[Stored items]

========================================================================

-- ==== Sys2Proof/Laws/Touch/MirrorOps.lean ====
section
/-! SUPPORT. What each operation of Machine/MirrorOps.lean can change: the parts named, and nothing else. -/

namespace Sys2Proof.Machine

set_option Elab.async false

open Sys2Proof

theorem State.updMir_only {K : List Part} {F : FieldId → Prop} {P : PlotId → Prop} {s0 : State} (s : State) (f : FieldId) (g : MirUnit → MirUnit) (hK : Fits ([.mirror] : List Part) K) (hF : F f)
    (ho : Only K F P s0 s) : Only K F P s0 (State.updMir s f g) := by
  unfold State.updMir
  repeat' first | with_reducible assumption | exact Fits.trans (by decide +kernel) hK | exact hF | with_reducible apply State.updField_only | (refine fun (X : Field) => ?_) | with_reducible apply FieldOnly.setReg | with_reducible exact FieldOnly.refl _ _ _ | with_reducible apply FieldOnly.updPlot | with_reducible apply FieldOnly.ite | (refine FieldOnly.keep rfl rfl (fun k hk => ?_); cases k <;> first | exact trivial | exact rfl | exact ⟨rfl, rfl⟩ | exact ⟨rfl, rfl, rfl⟩ | exact (Fits.not hK hk rfl).elim) | with_reducible apply Only.ite | dsimp only | split | (with_reducible refine Only.fst (by with_reducible assumption) ?_) | (with_reducible refine Only.snd (by with_reducible assumption) ?_)

theorem State.curAll_only {K : List Part} {F : FieldId → Prop} {P : PlotId → Prop} {s0 : State} (s : State) (f : FieldId) (hK : Fits ([.memu] : List Part) K) (hF : F f)
    (ho : Only K F P s0 s) : Only K F P s0 (State.curAll s f) := by
  unfold State.curAll
  repeat' first | with_reducible assumption | exact Fits.trans (by decide +kernel) hK | exact hF | with_reducible apply State.updMemu_only | with_reducible apply Only.ite | dsimp only | split | (with_reducible refine Only.foldl _ _ (fun t a ht => ?_) ?_) | (with_reducible refine Only.foldl_fst _ _ _ (fun t a ht => ?_) ?_) | (with_reducible refine Only.fst (by with_reducible assumption) ?_) | (with_reducible refine Only.snd (by with_reducible assumption) ?_)

theorem State.mirLayoutSend_only {K : List Part} {F : FieldId → Prop} {P : PlotId → Prop} {s0 : State} (s : State) (f : FieldId) (n : Nat) (restart : Bool) (hK : Fits ([.reg Reg.INJ_PT.ARM, .reg Reg.INJ_PT.DONE, .router, .gateway] : List Part) K) (hF : F f)
    (ho : Only K F P s0 s) : Only K F P s0 (State.mirLayoutSend s f n restart) := by
  unfold State.mirLayoutSend
  repeat' first | with_reducible assumption | exact Fits.trans (by decide +kernel) hK | exact hF | with_reducible apply State.gwAccept_only | with_reducible apply Only.ite | dsimp only | split | (with_reducible refine Only.fst (by with_reducible assumption) ?_) | (with_reducible refine Only.snd (by with_reducible assumption) ?_)

theorem State.mirMarkSend_only {K : List Part} {F : FieldId → Prop} {P : PlotId → Prop} {s0 : State} (s : State) (f : FieldId) (n epoch : Nat) (hK : Fits ([.reg Reg.INJ_PT.ARM, .reg Reg.INJ_PT.DONE, .router, .gateway] : List Part) K) (hF : F f)
    (ho : Only K F P s0 s) : Only K F P s0 (State.mirMarkSend s f n epoch) := by
  unfold State.mirMarkSend
  repeat' first | with_reducible assumption | exact Fits.trans (by decide +kernel) hK | exact hF | with_reducible apply State.gwAccept_only | with_reducible apply Only.ite | dsimp only | split | (with_reducible refine Only.fst (by with_reducible assumption) ?_) | (with_reducible refine Only.snd (by with_reducible assumption) ?_)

========================================================================

= Directions =
Out of the records above, pull each line containing the word "DONE".

= Task answer =
theorem State.mirLayoutSend_only {K : List Part} {F : FieldId → Prop} {P : PlotId → Prop} {s0 : State} (s : State) (f : FieldId) (n : Nat) (restart : Bool) (hK : Fits ([.reg Reg.INJ_PT.ARM, .reg Reg.INJ_PT.DONE, .router, .gateway] : List Part) K) (hF : F f)
theorem State.mirMarkSend_only {K : List Part} {F : FieldId → Prop} {P : PlotId → Prop} {s0 : State} (s : State) (f : FieldId) (n epoch : Nat) (hK : Fits ([.reg Reg.INJ_PT.ARM, .reg Reg.INJ_PT.DONE, .router, .gateway] : List Part) K) (hF : F f)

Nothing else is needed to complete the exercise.